- [TASK]:
Which of the lines below contain the string "uniformBit"? Copy each one.

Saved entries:
/-- The opcode of an instruction (R60, R61). A step of the device or of the host has none: 512. -/
def opcode : Instr → Nat
  | .iadd _ f => if f.knd == 7 then 0x01 else 0x00
  | .isub _ f => if f.knd == 7 then 0x03 else 0x02
  | .imul _ f => if f.knd == 7 then 0x05 else 0x04
  | .imulhi _ _ => 0x06
  | .imad _ (.a _) => 0x07
  | .imad _ (.i _) => 0x08
  | .imin _ _ => 0x09
  | .imax _ _ => 0x0A
  | .iabs _ _ => 0x0B
  | .icmp _ f => if f.knd == 7 then 0x0D else 0x0C
  | .isel _ _ => 0x0E
  | .andL _ (.a _) => 0x0F
  | .andL _ (.i _) => 0x10
  | .orL _ (.a _) => 0x11
  | .orL _ (.i _) => 0x12
  | .xorL _ (.a _) => 0x13
  | .xorL _ (.i _) => 0x14
  | .notL _ _ => 0x15
  | .tern _ _ => 0x16
  | .shl _ f => if f.knd == 7 then 0x18 else 0x17
  | .shr _ f => if f.knd == 7 then 0x1A else 0x19
  | .sha _ _ => 0x1B
  | .fshl _ _ => 0x1C
  | .fshr _ _ => 0x1D
  | .popc _ _ => 0x1E
  | .clz _ _ => 0x1F
  | .brev _ _ => 0x20
  | .bfx _ _ => 0x21
  | .bfi _ _ => 0x22
  | .bsel _ _ => 0x23
  | .mov _ f => if f.knd == 7 then 0x25 else 0x24
  | .movi _ f => if f.kndd then 0x27 else 0x26
  | .movw _ _ => 0x28
  | .laneid _ _ => 0x29
  | .xlane _ _ => 0x2A
  | .vote _ _ => 0x2B
  | .plop _ _ => 0x2C
  | .pmov _ _ => 0x2D
  | .lnset _ _ => 0x2E
  | .lnadv _ _ => 0x2F
  | .lnget _ _ => 0x30
  | .coef _ _ => 0x31
  | .addr _ _ => 0x32
  | .rep _ _ => 0x33
  | .fadd _ (.a _) => 0x40
  | .fadd _ (.i _) => 0x41
  | .fsub _ (.a _) => 0x42
  | .fsub _ (.i _) => 0x43
  | .fmul _ (.a _) => 0x44
  | .fmul _ (.i _) => 0x45
  | .ffma _ (.a _) => 0x46
  | .ffma _ (.i _) => 0x47
  | .fmin false _ (.a _) => 0x48
  | .fmin false _ (.i _) => 0x49
  | .fmin true _ (.a _) => 0x4A
  | .fmin true _ (.i _) => 0x4B
  | .fmax false _ (.a _) => 0x4C
  | .fmax false _ (.i _) => 0x4D
  | .fmax true _ (.a _) => 0x4E
  | .fmax true _ (.i _) => 0x4F
  | .fcmp _ (.a _) => 0x50
  | .fcmp _ (.i _) => 0x51
  | .fclass _ _ => 0x52
  | .frcp _ _ => 0x53
  | .frsq _ _ => 0x54
  | .fsqrt _ _ => 0x55
  | .fdiv _ _ => 0x56
  | .fexp2 _ _ => 0x57
  | .flog2 _ _ => 0x58
  | .fsin _ _ => 0x59
  | .fcos _ _ => 0x5A
  | .ftanh _ _ => 0x5B
  | .frnd _ _ => 0x5C
  | .fscale _ _ => 0x5D
  | .hadd2 _ _ => 0x5E
  | .hmul2 _ _ => 0x5F
  | .hfma2 _ _ => 0x60
  | .hmin2 _ _ => 0x61
  | .hmax2 _ _ => 0x62
  | .ffmaw _ _ => 0x63
  | .cvtFf _ _ => 0x64
  | .cvtFi _ _ => 0x65
  | .cvtIf _ _ => 0x66
  | .cvtIi _ _ => 0x67
  | .cvtPack _ _ => 0x68
  | .cvtUnpack _ _ => 0x69
  | .cvtb _ f => if f.rm == .rs then 0x6B else 0x6A
  | .unpk _ _ => 0x6C
  | .dot16 _ f => if f.ty == .e5m2 then 0x6E else 0x6D
  | .dot4 _ f => if f.ty == .f16 then 0x70 else 0x6F
  | .dot8 _ _ => 0x71
  | .fmtset _ _ => 0x72
  | .fmtget _ _ => 0x73
  | .fmtmod _ _ => 0x74
  | .dith _ _ => 0x75
  | .fsigm _ _ => 0x76
  | .ferf _ _ => 0x77
  | .bra _ _ => 0x80
  | .brc _ _ => 0x81
  | .mbr _ _ => 0x82
  | .jmpi _ _ => 0x83
  | .call _ _ => 0x84
  | .callIndirect _ _ => 0x85
  | .ret _ _ => 0x86
  | .exit _ _ => 0x87
  | .nop _ _ => 0x88
  | .yield _ _ => 0x89
  | .emrget _ _ => 0x8A
  | .emrset _ _ => 0x8B
  | .join _ _ => 0x8C
  | .rfenter _ _ => 0x8D
  | .refill _ _ => 0x8E
  | .refillLast _ _ => 0x8F
  | .rfinfo _ _ => 0x90
  | .rfexit _ _ => 0x91
  | .waitf _ _ => 0x92
  | .brx _ _ => 0x93
  | .loop _ _ => 0x94
  | .splitq _ _ => 0x95
  | .rfskip _ _ => 0x96
  | .setpri _ _ => 0x97
  | .ld _ f => 0xC0 + 2 * f.am.variant + (if f.sp == .localSp then 1 else 0)
  | .st _ f => 0xC6 + 2 * f.am.variant + (if f.sp == .localSp then 1 else 0)
  | .ldro _ f => if f.am == .ln then 0xCD else 0xCC
  | .prefL1 _ _ => 0xCE
  | .prefDie _ _ => 0xCF
  | .acopy false true _ _ => 0xD0
  | .acopy true false _ _ => 0xD1
  | .acopy false false _ _ => 0xD2
  | .acopy true true _ _ => 0xD3
  | .agather _ _ => 0xD4
  | .ascatter _ _ => 0xD5
  | .acoll _ _ => 0xD6
  | .afill _ _ => 0xD7
  | .bankrole _ _ => 0xD8
  | .bankq _ _ => 0xD9
  | .cinvSys _ _ => 0xDA
  | .cinvRo _ _ => 0xDB
  | .zline _ _ => 0xDC
  | .xprobe _ _ => 0xDD
  | .toktest _ _ => 0xDE
  | .atom _ f => 0x100 + 2 * f.aop.toNat + f.am.uniformBit
  | .red _ f => 0x118 + 2 * (if f.aop.toNat < 9 then f.aop.toNat else f.aop.toNat - 1) + f.am.uniformBit
  | .cas _ f => 0x12E + 2 * (match f.sz with | .b32 => 0 | .b64 => 1 | _ => 2) + f.am.uniformBit
  | .bar _ _ => 0x134
  | .barArrive _ _ => 0x135
  | .barWait _ _ => 0x136
  | .gbar _ _ => 0x137
  | .lcadd _ _ => 0x138
  | .lcread _ _ => 0x139
  | .lcmerge _ _ => 0x13A
  | .lcbase _ _ => 0x13B
  | .lcseed _ _ => 0x13C
  | .opclaim _ _ => 0x140
  | .oprel _ _ => 0x141
  | .opfill false _ _ => 0x142
  | .opfill true _ _ => 0x143
  | .layout _ _ => 0x144
  | .bankcnt _ _ => 0x145
  | .mma false _ _ => 0x146
  | .mma true _ _ => 0x147
  | .mmas false _ _ => 0x148
  | .mmas true _ _ => 0x149
  | .accld false _ _ => 0x14A
  | .accld true _ _ => 0x14B
  | .accst false _ _ => 0x14C
  | .accst true _ _ => 0x14D
  | .acczero _ _ => 0x14E
  | .acccvt false _ _ => 0x14F
  | .acccvt true _ _ => 0x150
  | .accscale _ _ => 0x151
  | .attn _ _ _ => 0x152
  | .smerge _ _ => 0x153
  | .kvgather _ _ => 0x154
  | .kvappend _ _ => 0x155
  | .seqcommit _ _ => 0x156
  | .seqcommitFork _ _ => 0x156
  | .seqcommitRel _ _ => 0x156
  | .seqinfo _ _ => 0x157
  | .tspawn false _ _ => 0x180
  | .tspawn true _ _ => 0x181
  | .twait false _ _ => 0x182
  | .twait true _ _ => 0x183
  | .tfillFut _ _ => 0x184
  | .tfillSig _ _ => 0x184
  | .tinfo _ _ => 0x185
  | .tyield _ _ => 0x186
  | .tcancel _ _ => 0x187
  | .enq false _ _ => 0x188
  | .enq true _ _ => 0x189
  | .deq false _ _ => 0x18A
  | .deq true _ _ => 0x18B
  | .qstat _ _ => 0x18C
  | .qcreate _ _ => 0x18D
  | .qcreateFree _ _ => 0x18D
  | .launch _ _ => 0x18E
  | .launchAgg _ _ => 0x18F
  | .sibjoin _ _ => 0x190
  | .sibleave _ _ => 0x191
  | .ballot _ _ => 0x192
  | .canchk _ _ => 0x193
  | .sibinfo _ _ => 0x194
  | .nestset _ _ => 0x195
  | .fenceAcq _ _ => 0x1C0
  | .fenceRel _ _ => 0x1C1
  | .fenceAcqrel _ _ => 0x1C2
  | .srget false _ _ => 0x1C3
  | .srget true _ _ => 0x1C4
  | .srset false _ _ => 0x1C5
  | .srset true _ _ => 0x1C6
  | .trap _ _ => 0x1C7
  | .bkpt _ _ => 0x1C8
  | .timeget _ _ => 0x1C9
  | .detphase _ _ => 0x1CA
  | .detq _ _ => 0x1CB
  | .tlbinv _ _ => 0x1CC
  | .halt _ _ => 0x1CD
  | .sleep _ _ => 0x1CE
  | .ctxsave _ _ => 0x1CF
  | .ctxrest _ _ => 0x1D0
  | .eret _ _ => 0x1D1
  | .lineEntry => 512
  | .instructionCompletion _ => 512
  | .loadDataReturn _ => 512
  | .leaseGrant _ _ => 512
  | .storePerform _ => 512
  | .storeAcknowledgement _ => 512
  | .atomicBatch _ _ => 512
  | .walkComplete _ => 512
  | .engineStart _ _ => 512
  | .tokenWrite _ => 512
  | .matrixBegin _ => 512
  | .retireAtEnd => 512
  | .refillCursorAdvance _ => 512
  | .phaseEnd _ => 512
  | .futureWake _ => 512
  | .taskStart _ _ => 512
  | .cancellationDelivery _ => 512
  | .aggregationWindowClose _ => 512
  | .lwtExpiry _ _ => 512
  | .copseAdmission _ _ _ => 512
  | .copseRestore _ _ _ => 512
  | .sleepExpiry _ => 512
  | .yieldExpiry _ => 512
  | .launchCompletion _ => 512
  | .instanceClose _ _ _ => 512
  | .doorbell _ _ _ => 512
  | .ext _ _ => 512
  | .launchCommand _ _ => 512
  | .kill _ _ => 512
  | .preempt _ _ => 512
  | .preemptSave _ => 512
  | .restore _ _ => 512
  | .replyResume _ _ => 512
  | .replyKill _ _ => 512
  | .tlbinvCommand _ _ => 512
  | .comm _ _ => 512
  | .nopCommand _ _ => 512
  | .map _ _ => 512
  | .mapPublish _ _ => 512
  | .fqhead _ _ => 512
  | .cqhead _ _ _ => 512
  | .errstat _ _ => 512
  | .partitionRegisterWrite _ _ _ => 512
  | .functionLevelReset _ => 512
  | .bar2Access _ _ _ => 512
  | .hostAtomicop _ _ _ => 512
  | .peerRequest _ _ => 512
  | .flitReceive _ _ => 512
  | .flitReplay _ => 512
  | .sirxoBoot => 512
  | .getVersion _ => 512
  | .getCapabilities _ => 512
  | .negotiateAlgorithms _ => 512
  | .getDigests _ => 512
  | .getCertificate _ => 512
  | .challenge _ _ => 512
  | .getMeasurements _ => 512
  | .powerSample _ => 512
  | .thermalShutdown => 512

- [PROBLEM SOLUTION]:
  | .atom _ f => 0x100 + 2 * f.aop.toNat + f.am.uniformBit
  | .red _ f => 0x118 + 2 * (if f.aop.toNat < 9 then f.aop.toNat else f.aop.toNat - 1) + f.am.uniformBit
  | .cas _ f => 0x12E + 2 * (match f.sz with | .b32 => 0 | .b64 => 1 | _ => 2) + f.am.uniformBit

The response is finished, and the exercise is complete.